The Story of Democraczy: Chapter Five

by Martin Gantman

Pericles:                            450 BC

Ephialtes:                           465 BC

Cleisthenes:                       500 BC

Solon:                               600 BC

Hammurabi:                    1,800 BC

Ur Nammu:                     2,000 BC

Gilgamesh:                       2,500 BC

Sumeria:                           5,300 BC

Lascaux:                         30,000 BC

Religious activity:            100,000 BC

Homo sapiens:                 130,000 BC

Homo erectus:              1,500,000 BC

Homo habilis:                2,500,000 BC

One of the most important matters to take from the Roman era, basically 600 to 25 BC, was that the period was, according to Marx, Hegel, and others the unofficial/official commencement of the paradigm of class struggle. Research indicates that the cohesion within certain classes, particularly the plebeians, was not uniform, but there appears to be certainty that people with wealth, property, and power (patricians) were intent on keeping, and expanding upon, what they controlled and were willing to use extremely devious, if not vicious, means to accomplish that end, including: sending poor people to war in order to encroach on and perhaps confiscate those plebeian’s then unoccupied lands.

As long as we retain the ability to think freedom, we have not been utterly dominated – if we were we would not have the perspective of freedom from which to express our ‘unfreedom”

                                                                         – paraphrase Žižek

This is not to say that this was the first time that there were excluded classes in a republican or democratic situation. In Greece, for example, most inhabitants were simply not labeled citizens and so could not participate in government. But Rome was the first noted time of open class rebellion. On the other hand, when the plebeians did obtain a modicum of authority, the wealthier members of their own class reverted to political self- interest rather than commit to the group’s common goals.
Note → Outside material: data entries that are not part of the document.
-- ==== Sys2Proof/Decode.lean ====
section
/-! DEFINITION. Decoding, total: a command word written to CMD (R115), a link event word with its payload (R122 to R124), a
register access (R83, R284, R285); what is rejected is rejected by name. After it the encoder, from the same tables. -/

namespace Sys2Proof

/-- Why a raw instruction is no instruction. -/
inductive Reject where
  /-- A register access that is not a 32-bit access at a multiple of 4 inside the window (R83, R323, I7). -/
  | regAccess (offset : Nat) (width : Nat) (isWrite : Bool)
  /-- A link event word that is not well formed (R124). -/
  | illFormedLink (w : Word)
deriving DecidableEq, Repr

/-- The field of `n` bits whose lowest bit is bit `lo` (R9). -/
def bits (w : Word) (lo n : Nat) : BitVec n := w.extractLsb' lo n

/-- Bit `i` of a word (R9). -/
def bit (w : Word) (i : Nat) : Bool := w.getLsbD i

/-- The word whose field with lowest bit `lo` is `v`, every other bit 0 (R9, R118). -/
def field {n : Nat} (lo : Nat) (v : BitVec n) : Word := v.setWidth 32 <<< lo

/-- The word whose bit `i` is `b`, every other bit 0 (R9). -/
def flag (i : Nat) (b : Bool) : Word := field i (BitVec.ofBool b)

/-- OUT = 0, IN = 1 (R11). -/
def dirOfBit : Bool → Dir
  | false => .out
  | true => .inn

/-- OUT = 0, IN = 1 (R11). -/
def Dir.toBit : Dir → BitVec 1
  | .out => 0
  | .inn => 1

/-- 0 = device, 1 = host (R112). -/
def roleOfBit : Bool → Role
  | false => .device
  | true => .host

/-- 0 = device, 1 = host (R32, R112). -/
def Role.toBit : Role → BitVec 1
  | .device => 0
  | .host => 1

/-- CTRL = 0, ISO = 1, BULK = 2, INTR = 3 (R14). -/
def typeOfBits (b : BitVec 2) : XferType :=
  match b.toNat with
  | 0 => .ctrl
  | 1 => .iso
  | 2 => .bulk
  | _ => .intr

/-- CTRL = 0, ISO = 1, BULK = 2, INTR = 3 (R14). -/
def XferType.toBits : XferType → BitVec 2
  | .ctrl => 0
  | .iso => 1
  | .bulk => 2
  | .intr => 3

/-- Decoding a command word: total on all 2^32 words (R115), the reserved bits kept as operands (R112). -/
def decodeCommand (w : Word) : Instr :=
  match (bits w 28 4).toNat with
  | 0x0 => .illegal0 (bits w 0 28)
  | 0x1 => .init (bits w 1 27) (roleOfBit (bit w 0))
  | 0x2 => .epOpen (typeOfBits (bits w 26 2)) (bits w 15 11) (bits w 8 7) (dirOfBit (bit w 7)) (bits w 4 3) (bits w 0 4)
  | 0x3 => .epClose (bits w 9 19) (dirOfBit (bit w 8)) (bits w 0 8)
  | 0x4 => .epFind (bits w 15 13) (bits w 8 7) (dirOfBit (bit w 7)) (bits w 4 3) (bits w 0 4)
  | 0x5 => .xferSubmit (bit w 27) (bit w 26) (bits w 10 16) (bits w 9 1) (dirOfBit (bit w 8)) (bits w 0 8)
  | 0x6 => .xferAbort (bits w 9 19) (dirOfBit (bit w 8)) (bits w 0 8)
  | 0x7 => .epClearStall (bits w 9 19) (dirOfBit (bit w 8)) (bits w 0 8)
  | 0x8 => .devClose (bits w 15 13) (bits w 8 7) (bits w 0 8)
  | 0x9 => .epQuery (bits w 9 19) (dirOfBit (bit w 8)) (bits w 0 8)
  | 0xA => .illegalA (bits w 0 28)
  | 0xB => .illegalB (bits w 0 28)
  | 0xC => .illegalC (bits w 0 28)
  | 0xD => .illegalD (bits w 0 28)
  | 0xE => .illegalE (bits w 0 28)
  | _ => .illegalF (bits w 0 28)

/-- A kind that uses CH and DIR only: bits 22 to 0 are 0 and there is no payload (R122, R124). -/
def slotKindOnly (w : Word) (payload : List Byte) : Bool := bits w 0 23 == 0#23 && payload.isEmpty

/-- A bus event kind with no operand: bits 27 to 0 are 0 and there is no payload (R122, R124). -/
def busKindOnly (w : Word) (payload : List Byte) : Bool := bits w 0 28 == 0#28 && payload.isEmpty

/-- Keep an instruction when its word is well formed. -/
def whenFits (ok : Bool) (i : Instr) : Option Instr := if ok then some i else none

/-- Decoding a link event word with its payload list: none where the word is ill formed (R122 to R124). The four reserved
kinds decode to instructions of their own, which are refused when run (R124). -/
def decodeLink (w : Word) (payload : List Byte) : Option Instr :=
  match (bits w 28 4).toNat with
  | 0x0 => some (.linkReserved0 (bits w 0 28) payload)
  | 0x1 => whenFits (slotKindOnly w payload) (.linkTxAck (bits w 24 4) (dirOfBit (bit w 23)))
  | 0x2 => whenFits (bits w 0 11 == 0#11 && payloadFits (bits w 11 11) payload)
      (.linkRxData (bits w 24 4) (dirOfBit (bit w 23)) (bit w 22) (bits w 11 11) payload)
  | 0x3 => whenFits (slotKindOnly w payload) (.linkNak (bits w 24 4) (dirOfBit (bit w 23)))
  | 0x4 => whenFits (slotKindOnly w payload) (.linkStall (bits w 24 4) (dirOfBit (bit w 23)))
  | 0x5 => whenFits (slotKindOnly w payload) (.linkXerr (bits w 24 4) (dirOfBit (bit w 23)))
  | 0x6 => whenFits (bits w 0 11 == 0#11 && bits w 22 1 == 0#1 && bits w 11 11 == 8#11 && payloadFits (bits w 11 11) payload)
      (.linkSetupRx (bits w 24 4) (dirOfBit (bit w 23)) (bits w 11 11) payload)
  | 0x7 => whenFits (busKindOnly w payload) .linkFrame
  | 0x8 => whenFits (busKindOnly w payload) .linkBusReset
  | 0x9 => whenFits (bits w 0 10 == 0#10 && bits w 11 17 == 0#17 && payload.isEmpty) (.linkAttach (bit w 10))
  | 0xA => whenFits (busKindOnly w payload) .linkDetach
  | 0xB => whenFits (busKindOnly w payload) .linkSuspend
  | 0xC => whenFits (busKindOnly w payload) .linkResume
  | 0xD => some (.linkReservedD (bits w 0 28) payload)
  | 0xE => some (.linkReservedE (bits w 0 28) payload)
  | _ => some (.linkReservedF (bits w 0 28) payload)

/-- The access to the register at byte offset `o` of the window (R30); `o` is a multiple of 4 below 0x40. -/
def regInstr (o : Nat) (a : RegAccess) : Instr :=
  match o with
  | 0x00 => .regCtrl a
  | 0x04 => .regIntEn a
  | 0x08 => .regNakLimit a
  | 0x0C => .regArg0 a
  | 0x10 => .regCmd a
  | 0x14 => .regResult a
  | 0x18 => .regResult2 a
  | 0x1C => .regEvqStatus a
  | 0x20 => .regEvqPop a
  | 0x24 => .regEvqPeek a
  | 0x28 => .regParam0 a
  | 0x2C => .regParam1 a
  | 0x30 => .regParam2 a
  | 0x34 => .regReserved34 a
  | 0x38 => .regReserved38 a
  | _ => .regReserved3C a

/-- The byte offset of a bus address from BLOCK_BASE (R30, R88). The spec gives neither a width: both are taken as 32 bits and
their difference modulo 2^32, so a window whose BLOCK_BASE lies above 0xFFFFFFC0 goes on at address 0: DESIGN CHOICE, log entry
17. -/
def windowOffset (base addr : Word) : Nat := (addr - base).toNat

/-- The accesses the window answers: 32 bits wide, at a multiple of 4, inside the 64 bytes (R83, R88). -/
def accessOk (o width : Nat) : Bool := width == 32 && o % 4 == 0 && decide (o < 0x40)

/-- A write of the register at offset `o`: a write of CMD is the command its value encodes (R38, R285). -/
def writeInstr (o : Nat) (v : Word) : Instr := if o = 0x10 then decodeCommand v else regInstr o (.write v)

/-- Decoding one attempted step; `base` is BLOCK_BASE. -/
def decode (base : Word) : RawInstr → Except Reject Instr
  | .read addr width =>
    if accessOk (windowOffset base addr) width then .ok (regInstr (windowOffset base addr) .read)
    else .error (.regAccess (windowOffset base addr) width false)
  | .write addr width v =>
    if accessOk (windowOffset base addr) width then .ok (writeInstr (windowOffset base addr) v)
    else .error (.regAccess (windowOffset base addr) width true)
  | .link w payload =>
    match decodeLink w payload with
    | some i => .ok i
    | none => .error (.illFormedLink w)

/-- The raw form of a register access at offset `o`. -/
def encodeReg (base : Word) (o : Word) : RegAccess → RawInstr
  | .read => .read (base + o) 32
  | .write v => .write (base + o) 32 v

/-- A command is presented as a 32-bit write of its word to CMD (R38, R110). -/
def encodeCommand (base : Word) (w : Word) : RawInstr := .write (base + 0x10#32) 32 w

/-- A link event of a transaction kind: KIND, CH and DIR, every other field 0 (R122). -/
def slotKindWord (kind : BitVec 4) (ch : BitVec 4) (dir : Dir) : Word := field 28 kind ||| field 24 ch ||| field 23 dir.toBit

/-- The encoder: the raw form of an instruction, from the layouts of R112, R122 and R30. -/
def encode (base : Word) : Instr → RawInstr
  | .init z role => encodeCommand base (field 28 0x1#4 ||| field 1 z ||| field 0 role.toBit)
  | .epOpen type mps dev dir z num =>
    encodeCommand base (field 28 0x2#4 ||| field 26 type.toBits ||| field 15 mps ||| field 8 dev ||| field 7 dir.toBit |||
      field 4 z ||| field 0 num)
  | .epClose z dir handle => encodeCommand base (field 28 0x3#4 ||| field 9 z ||| field 8 dir.toBit ||| field 0 handle)
  | .epFind z dev dir z2 num =>
    encodeCommand base (field 28 0x4#4 ||| field 15 z ||| field 8 dev ||| field 7 dir.toBit ||| field 4 z2 ||| field 0 num)
  | .xferSubmit setup zlp len z dir handle =>
    encodeCommand base (field 28 0x5#4 ||| flag 27 setup ||| flag 26 zlp ||| field 10 len ||| field 9 z |||
      field 8 dir.toBit ||| field 0 handle)
  | .xferAbort z dir handle => encodeCommand base (field 28 0x6#4 ||| field 9 z ||| field 8 dir.toBit ||| field 0 handle)
  | .epClearStall z dir handle => encodeCommand base (field 28 0x7#4 ||| field 9 z ||| field 8 dir.toBit ||| field 0 handle)
  | .devClose z dev z2 => encodeCommand base (field 28 0x8#4 ||| field 15 z ||| field 8 dev ||| field 0 z2)
  | .epQuery z dir handle => encodeCommand base (field 28 0x9#4 ||| field 9 z ||| field 8 dir.toBit ||| field 0 handle)
  | .illegal0 x => encodeCommand base (field 28 0x0#4 ||| field 0 x)
  | .illegalA x => encodeCommand base (field 28 0xA#4 ||| field 0 x)
  | .illegalB x => encodeCommand base (field 28 0xB#4 ||| field 0 x)
  | .illegalC x => encodeCommand base (field 28 0xC#4 ||| field 0 x)
  | .illegalD x => encodeCommand base (field 28 0xD#4 ||| field 0 x)
  | .illegalE x => encodeCommand base (field 28 0xE#4 ||| field 0 x)
  | .illegalF x => encodeCommand base (field 28 0xF#4 ||| field 0 x)
  | .linkTxAck ch dir => .link (slotKindWord 0x1 ch dir) []
  | .linkRxData ch dir pid n data => .link (slotKindWord 0x2 ch dir ||| flag 22 pid ||| field 11 n) data
  | .linkNak ch dir => .link (slotKindWord 0x3 ch dir) []
  | .linkStall ch dir => .link (slotKindWord 0x4 ch dir) []
  | .linkXerr ch dir => .link (slotKindWord 0x5 ch dir) []
  | .linkSetupRx ch dir n data => .link (slotKindWord 0x6 ch dir ||| field 11 n) data
  | .linkFrame => .link (field 28 0x7#4) []
  | .linkBusReset => .link (field 28 0x8#4) []
  | .linkAttach speed => .link (field 28 0x9#4 ||| flag 10 speed) []
  | .linkDetach => .link (field 28 0xA#4) []
  | .linkSuspend => .link (field 28 0xB#4) []
  | .linkResume => .link (field 28 0xC#4) []
  | .linkReserved0 x data => .link (field 28 0x0#4 ||| field 0 x) data
  | .linkReservedD x data => .link (field 28 0xD#4 ||| field 0 x) data
  | .linkReservedE x data => .link (field 28 0xE#4 ||| field 0 x) data
  | .linkReservedF x data => .link (field 28 0xF#4 ||| field 0 x) data
  | .regCtrl a => encodeReg base 0x00 a
  | .regIntEn a => encodeReg base 0x04 a
  | .regNakLimit a => encodeReg base 0x08 a
  | .regArg0 a => encodeReg base 0x0C a
  | .regCmd a => encodeReg base 0x10 a
  | .regResult a => encodeReg base 0x14 a
  | .regResult2 a => encodeReg base 0x18 a
  | .regEvqStatus a => encodeReg base 0x1C a
  | .regEvqPop a => encodeReg base 0x20 a
  | .regEvqPeek a => encodeReg base 0x24 a
  | .regParam0 a => encodeReg base 0x28 a
  | .regParam1 a => encodeReg base 0x2C a
  | .regParam2 a => encodeReg base 0x30 a
  | .regReserved34 a => encodeReg base 0x34 a
  | .regReserved38 a => encodeReg base 0x38 a
  | .regReserved3C a => encodeReg base 0x3C a

/-- The raw instruction that the bits `w` of an opcode-table row stand for: a row of at most 8 bits is a register offset, taken
as a CPU read of it; a row of 32 bits is taken as a command word, a 32-bit write to CMD. Command words and link event words
share their 2^32 values and only the agent tells them apart, so the table's number alone cannot name a link event
(log entry 8). -/
def tableRaw (base : Word) (nbits w : Nat) : RawInstr :=
  if nbits ≤ 8 then .read (base + BitVec.ofNat 32 (w % 64)) 32 else encodeCommand base (BitVec.ofNat 32 w)

/-- The host's view of the decoder, on the opcode table's numbering of bits. -/
def decodeTableWord (nbits w : Nat) : Option Instr :=
  match decode 0 (tableRaw 0 nbits w) with
  | .ok i => some i
  | .error _ => none

end Sys2Proof
end

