-- ==== Sys2Proof/Safety.lean ====
section
/-! DEFINITION. What counts as a safe state of the engine: the invariants of rule R54, and with them the facts the rules imply
about every state a run reaches, which make the invariants of R54 hold from step to step. Claims take Good as their premise
where they would fail only in states that no run reaches. -/

namespace Sys2Proof.Safety

open Sys2Proof.Machine

/-- A property of every direction half of the registry. -/
abbrev EveryHalf (P : Nat → Dir → Prop) (s : State) : Prop := ∀ h < s.cfg.epMax, ∀ d ∈ bothDirs, P h d

/-- The parameters are legal (R7) and the tables have their sizes (R45, R48). -/
abbrev Shape (s : State) : Prop := s.cfg.Legal ∧ s.eps.length = s.cfg.epMax ∧ s.chans.length = s.cfg.numCh

/-- Both memories are canonical and list only addresses of their space (R80). -/
abbrev Memories (s : State) : Prop :=
  Memory.wf s.arena ∧ Memory.wf s.mem ∧ (∀ p ∈ s.arena, p.1 < s.cfg.arenaSize) ∧ ∀ p ∈ s.mem, p.1 < 2 ^ 32

/-- Before INIT there is no role and nothing is open (R150, R351). -/
abbrev BeforeInit (s : State) : Prop :=
  s.initDone = false → s.role = .device ∧ ∀ h < s.cfg.epMax, entry h s = Entry.free

/-- A half that is not open has all fields 0 (R57, R155). -/
abbrev ClosedHalves (s : State) : Prop := EveryHalf (fun h d => (half h d s).isOpen = false → half h d s = Half.closed) s

/-- The max packet size of an open half is one EP_OPEN accepts (R46, R151). -/
abbrev OpenSizes (s : State) : Prop :=
  EveryHalf (fun h d => (half h d s).isOpen = true →
    1 ≤ (half h d s).mps.toNat ∧ (half h d s).mps.toNat ≤ 1023 ∧ ((half h d s).type = .ctrl → 8 ≤ (half h d s).mps.toNat)) s

/-- A SETUP stage in flight is an 8-byte transfer on the OUT half of a control endpoint (R201, R203). -/
abbrev SetupTransfers (s : State) : Prop :=
  EveryHalf (fun h d => (half h d s).xs ≠ .idle → (half h d s).setup = true →
    (half h d s).type = .ctrl ∧ d = .out ∧ (half h d s).total = 8) s

/-- The byte count of the slot of a transfer in flight: the armed packet's length on a sending slot, mps on a receiving one
(R49, R210, R211). -/
abbrev ArmedCounts (s : State) : Prop :=
  EveryHalf (fun h d => (half h d s).xs ≠ .idle →
    (slot (half h d s).ch.toNat d s).cnt.toNat =
      if isSend s.role d then nextLen (half h d s) else (half h d s).mps.toNat) s

/-- The caller buffer of a transfer in flight ends inside the address space (R85, R201). -/
abbrev Buffers (s : State) : Prop :=
  EveryHalf (fun h d => (half h d s).xs ≠ .idle → (half h d s).total ≠ 0 →
    (half h d s).buf.toNat + (half h d s).total.toNat ≤ 2 ^ 32) s

/-- The error count stays in its bound (R255), and a device half keeps no retry state (R250). -/
abbrev RetryCounts (s : State) : Prop :=
  EveryHalf (fun h d =>
    (half h d s).err.toNat ≤ s.cfg.errRetryMax + 1 ∧
    ((half h d s).xs ≠ .idle → (half h d s).err.toNat ≤ s.cfg.errRetryMax) ∧
    (s.role = .device → (half h d s).nak = 0 ∧ (half h d s).err = 0)) s

/-- Both bound halves of an entry are on one channel (R175). -/
abbrev CoLocated (s : State) : Prop :=
  ∀ h < s.cfg.epMax, (half h .out s).bound = true → (half h .inn s).bound = true → (half h .out s).ch = (half h .inn s).ch

/-- The invariants of R54, and the facts that make them inductive. -/
structure Good (s : State) : Prop where
  shape : Shape s
  memories : Memories s
  inv1 : Inv1 s
  inv2 : Inv2 s
  inv3 : Inv3 s
  inv4 : Inv4 s
  inv5 : Inv5 s
  inv6 : Inv6 s
  inv7 : Inv7 s
  inv8Used : Inv8Used s
  inv8Pair : Inv8Pair s
  inv8Unique : Inv8Unique s
  beforeInit : BeforeInit s
  closedHalves : ClosedHalves s
  openSizes : OpenSizes s
  setupTransfers : SetupTransfers s
  armedCounts : ArmedCounts s
  buffers : Buffers s
  retryCounts : RetryCounts s
  coLocated : CoLocated s
  notFatal : s.fatal = false

end Sys2Proof.Safety
end

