-- ==== Sys2Proof/Laws/State.lean ====
section
/-! SUPPORT. One lemma per field per update: what each named update of the state leaves alone, so that no later proof unfolds a
record update. -/

namespace Sys2Proof.Machine

/-! arenaWrite writes arena only. -/

@[simp] theorem arenaWrite_cfg (off : Nat) (bytes : List Byte) (s : State) : (arenaWrite off bytes s).cfg = s.cfg := rfl
@[simp] theorem arenaWrite_gie (off : Nat) (bytes : List Byte) (s : State) : (arenaWrite off bytes s).gie = s.gie := rfl
@[simp] theorem arenaWrite_role (off : Nat) (bytes : List Byte) (s : State) : (arenaWrite off bytes s).role = s.role := rfl
@[simp] theorem arenaWrite_initDone (off : Nat) (bytes : List Byte) (s : State) : (arenaWrite off bytes s).initDone = s.initDone := rfl
@[simp] theorem arenaWrite_fatal (off : Nat) (bytes : List Byte) (s : State) : (arenaWrite off bytes s).fatal = s.fatal := rfl
@[simp] theorem arenaWrite_intEn (off : Nat) (bytes : List Byte) (s : State) : (arenaWrite off bytes s).intEn = s.intEn := rfl
@[simp] theorem arenaWrite_nakLimit (off : Nat) (bytes : List Byte) (s : State) : (arenaWrite off bytes s).nakLimit = s.nakLimit := rfl
@[simp] theorem arenaWrite_arg0 (off : Nat) (bytes : List Byte) (s : State) : (arenaWrite off bytes s).arg0 = s.arg0 := rfl
@[simp] theorem arenaWrite_result (off : Nat) (bytes : List Byte) (s : State) : (arenaWrite off bytes s).result = s.result := rfl
@[simp] theorem arenaWrite_result2 (off : Nat) (bytes : List Byte) (s : State) : (arenaWrite off bytes s).result2 = s.result2 := rfl
@[simp] theorem arenaWrite_eps (off : Nat) (bytes : List Byte) (s : State) : (arenaWrite off bytes s).eps = s.eps := rfl
@[simp] theorem arenaWrite_chans (off : Nat) (bytes : List Byte) (s : State) : (arenaWrite off bytes s).chans = s.chans := rfl
@[simp] theorem arenaWrite_evq (off : Nat) (bytes : List Byte) (s : State) : (arenaWrite off bytes s).evq = s.evq := rfl
@[simp] theorem arenaWrite_mem (off : Nat) (bytes : List Byte) (s : State) : (arenaWrite off bytes s).mem = s.mem := rfl
@[simp] theorem arenaWrite_rdata (off : Nat) (bytes : List Byte) (s : State) : (arenaWrite off bytes s).rdata = s.rdata := rfl
@[simp] theorem arenaWrite_loaded (off : Nat) (bytes : List Byte) (s : State) : (arenaWrite off bytes s).loaded = s.loaded := rfl
@[simp] theorem arenaWrite_wire (off : Nat) (bytes : List Byte) (s : State) : (arenaWrite off bytes s).wire = s.wire := rfl
@[simp] theorem arenaWrite_inbox (off : Nat) (bytes : List Byte) (s : State) : (arenaWrite off bytes s).inbox = s.inbox := rfl

/-! memWrite writes mem only. -/

@[simp] theorem memWrite_cfg (a : Nat) (bytes : List Byte) (s : State) : (memWrite a bytes s).cfg = s.cfg := rfl
@[simp] theorem memWrite_gie (a : Nat) (bytes : List Byte) (s : State) : (memWrite a bytes s).gie = s.gie := rfl
@[simp] theorem memWrite_role (a : Nat) (bytes : List Byte) (s : State) : (memWrite a bytes s).role = s.role := rfl
@[simp] theorem memWrite_initDone (a : Nat) (bytes : List Byte) (s : State) : (memWrite a bytes s).initDone = s.initDone := rfl
@[simp] theorem memWrite_fatal (a : Nat) (bytes : List Byte) (s : State) : (memWrite a bytes s).fatal = s.fatal := rfl
@[simp] theorem memWrite_intEn (a : Nat) (bytes : List Byte) (s : State) : (memWrite a bytes s).intEn = s.intEn := rfl
@[simp] theorem memWrite_nakLimit (a : Nat) (bytes : List Byte) (s : State) : (memWrite a bytes s).nakLimit = s.nakLimit := rfl
@[simp] theorem memWrite_arg0 (a : Nat) (bytes : List Byte) (s : State) : (memWrite a bytes s).arg0 = s.arg0 := rfl
@[simp] theorem memWrite_result (a : Nat) (bytes : List Byte) (s : State) : (memWrite a bytes s).result = s.result := rfl
@[simp] theorem memWrite_result2 (a : Nat) (bytes : List Byte) (s : State) : (memWrite a bytes s).result2 = s.result2 := rfl
@[simp] theorem memWrite_eps (a : Nat) (bytes : List Byte) (s : State) : (memWrite a bytes s).eps = s.eps := rfl
@[simp] theorem memWrite_chans (a : Nat) (bytes : List Byte) (s : State) : (memWrite a bytes s).chans = s.chans := rfl
@[simp] theorem memWrite_arena (a : Nat) (bytes : List Byte) (s : State) : (memWrite a bytes s).arena = s.arena := rfl
@[simp] theorem memWrite_evq (a : Nat) (bytes : List Byte) (s : State) : (memWrite a bytes s).evq = s.evq := rfl
@[simp] theorem memWrite_rdata (a : Nat) (bytes : List Byte) (s : State) : (memWrite a bytes s).rdata = s.rdata := rfl
@[simp] theorem memWrite_loaded (a : Nat) (bytes : List Byte) (s : State) : (memWrite a bytes s).loaded = s.loaded := rfl
@[simp] theorem memWrite_wire (a : Nat) (bytes : List Byte) (s : State) : (memWrite a bytes s).wire = s.wire := rfl
@[simp] theorem memWrite_inbox (a : Nat) (bytes : List Byte) (s : State) : (memWrite a bytes s).inbox = s.inbox := rfl

/-! setEntry writes eps only. -/

@[simp] theorem setEntry_cfg (h : Nat) (e : Entry) (s : State) : (setEntry h e s).cfg = s.cfg := rfl
@[simp] theorem setEntry_gie (h : Nat) (e : Entry) (s : State) : (setEntry h e s).gie = s.gie := rfl
@[simp] theorem setEntry_role (h : Nat) (e : Entry) (s : State) : (setEntry h e s).role = s.role := rfl
@[simp] theorem setEntry_initDone (h : Nat) (e : Entry) (s : State) : (setEntry h e s).initDone = s.initDone := rfl
@[simp] theorem setEntry_fatal (h : Nat) (e : Entry) (s : State) : (setEntry h e s).fatal = s.fatal := rfl
@[simp] theorem setEntry_intEn (h : Nat) (e : Entry) (s : State) : (setEntry h e s).intEn = s.intEn := rfl
@[simp] theorem setEntry_nakLimit (h : Nat) (e : Entry) (s : State) : (setEntry h e s).nakLimit = s.nakLimit := rfl
@[simp] theorem setEntry_arg0 (h : Nat) (e : Entry) (s : State) : (setEntry h e s).arg0 = s.arg0 := rfl
@[simp] theorem setEntry_result (h : Nat) (e : Entry) (s : State) : (setEntry h e s).result = s.result := rfl
@[simp] theorem setEntry_result2 (h : Nat) (e : Entry) (s : State) : (setEntry h e s).result2 = s.result2 := rfl
@[simp] theorem setEntry_chans (h : Nat) (e : Entry) (s : State) : (setEntry h e s).chans = s.chans := rfl
@[simp] theorem setEntry_arena (h : Nat) (e : Entry) (s : State) : (setEntry h e s).arena = s.arena := rfl
@[simp] theorem setEntry_evq (h : Nat) (e : Entry) (s : State) : (setEntry h e s).evq = s.evq := rfl
@[simp] theorem setEntry_mem (h : Nat) (e : Entry) (s : State) : (setEntry h e s).mem = s.mem := rfl
@[simp] theorem setEntry_rdata (h : Nat) (e : Entry) (s : State) : (setEntry h e s).rdata = s.rdata := rfl
@[simp] theorem setEntry_loaded (h : Nat) (e : Entry) (s : State) : (setEntry h e s).loaded = s.loaded := rfl
@[simp] theorem setEntry_wire (h : Nat) (e : Entry) (s : State) : (setEntry h e s).wire = s.wire := rfl
@[simp] theorem setEntry_inbox (h : Nat) (e : Entry) (s : State) : (setEntry h e s).inbox = s.inbox := rfl

/-! modHalf writes eps only. -/

@[simp] theorem modHalf_cfg (h : Nat) (d : Dir) (f : Half → Half) (s : State) : (modHalf h d f s).cfg = s.cfg := rfl
@[simp] theorem modHalf_gie (h : Nat) (d : Dir) (f : Half → Half) (s : State) : (modHalf h d f s).gie = s.gie := rfl
@[simp] theorem modHalf_role (h : Nat) (d : Dir) (f : Half → Half) (s : State) : (modHalf h d f s).role = s.role := rfl
@[simp] theorem modHalf_initDone (h : Nat) (d : Dir) (f : Half → Half) (s : State) : (modHalf h d f s).initDone = s.initDone := rfl
@[simp] theorem modHalf_fatal (h : Nat) (d : Dir) (f : Half → Half) (s : State) : (modHalf h d f s).fatal = s.fatal := rfl
@[simp] theorem modHalf_intEn (h : Nat) (d : Dir) (f : Half → Half) (s : State) : (modHalf h d f s).intEn = s.intEn := rfl
@[simp] theorem modHalf_nakLimit (h : Nat) (d : Dir) (f : Half → Half) (s : State) : (modHalf h d f s).nakLimit = s.nakLimit := rfl
@[simp] theorem modHalf_arg0 (h : Nat) (d : Dir) (f : Half → Half) (s : State) : (modHalf h d f s).arg0 = s.arg0 := rfl
@[simp] theorem modHalf_result (h : Nat) (d : Dir) (f : Half → Half) (s : State) : (modHalf h d f s).result = s.result := rfl
@[simp] theorem modHalf_result2 (h : Nat) (d : Dir) (f : Half → Half) (s : State) : (modHalf h d f s).result2 = s.result2 := rfl
@[simp] theorem modHalf_chans (h : Nat) (d : Dir) (f : Half → Half) (s : State) : (modHalf h d f s).chans = s.chans := rfl
@[simp] theorem modHalf_arena (h : Nat) (d : Dir) (f : Half → Half) (s : State) : (modHalf h d f s).arena = s.arena := rfl
@[simp] theorem modHalf_evq (h : Nat) (d : Dir) (f : Half → Half) (s : State) : (modHalf h d f s).evq = s.evq := rfl
@[simp] theorem modHalf_mem (h : Nat) (d : Dir) (f : Half → Half) (s : State) : (modHalf h d f s).mem = s.mem := rfl
@[simp] theorem modHalf_rdata (h : Nat) (d : Dir) (f : Half → Half) (s : State) : (modHalf h d f s).rdata = s.rdata := rfl
@[simp] theorem modHalf_loaded (h : Nat) (d : Dir) (f : Half → Half) (s : State) : (modHalf h d f s).loaded = s.loaded := rfl
@[simp] theorem modHalf_wire (h : Nat) (d : Dir) (f : Half → Half) (s : State) : (modHalf h d f s).wire = s.wire := rfl
@[simp] theorem modHalf_inbox (h : Nat) (d : Dir) (f : Half → Half) (s : State) : (modHalf h d f s).inbox = s.inbox := rfl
The difference here, and what makes this period significant, is that it marks, in history, perhaps the first public articulation of a group’s desire for equitability. It seems difficult to know what went on in the heads of excluded persons: non-citizens, women, slaves, etc. in Greece, or even Sumeria, but in Rome these peoples began to let it be known.


Theories of government and the traditional analyses of their mechanisms certainly don’t exhaust the field where power is exercised and where it functions. The question of power remains a total enigma.

– Michel Foucalt

Failed Plebeian

This idea of class struggle, which surfaces intermittently over the next 2,000 years begins here. But the emergence of this phenomenon also raises questions about the consistency of class. Given that people who have advantage will go to major lengths to maintain and even expand upon their position, it is now also evident that people on the not-have end of that difference may, ultimately, put forward effort toward negating some of the disparity. The large question is whether the prime motive for members of that group is equitable distribution, personal gain, or undefined desire.


The objective primarily at hand, increase in wealth – an economic goal – drives much socio-political theory. But classes are time based. At any particular moment the activation of a class is dependent on the perception of difference between one class and another.

Failed Patrician

In the United States 1950’s there seemed to be a possibility of less affluent classes, during a minor fit of fiscal partisanship, actually gaining ground in the redistribution of wealth. This may have been a misperception, but in any case it was short-lived. In the 1960’s and 70’s the struggle became not per se about wealth but more about power.

. . . . . a revolutionary community “without status, without life, without title, without name”                            

 – Jacques Derrida


It finally became too ludicrous to some that the political authority at the time could initiate yet another fanciful war – sending primarily one class to a struggle, meaning combat/war, based on a fearfully, or perhaps cunningly, conceived difference in ideology – similar to how plebeians were sent to war in order to take them away from the center of power. (The very same rationalization, by the way, that was used to engage in Iraq with no more than a whimper of opposition).

. . . . no class . . . . can be a member of itself; . . . a class of classes cannot be one of the classes which are its members; . . . . a name is not the thing named.

-Gregory Bateson

Failed Patrician

My friend Jim admonished me that this blog is not art. Though normally very articulate, in this case he has difficulty verbally (but not gesturally) expressing why it is not. The fact is that the world, life itself, is very much an immense irony – or, to paraphrase a speech style from the renowned Casey Stengel, life is an analogy for life.


All we have to do is look at life as if it is an infinitely continuous, implausible performance piece to see that. And what is art but a vehicle to bring that recognition to our attention?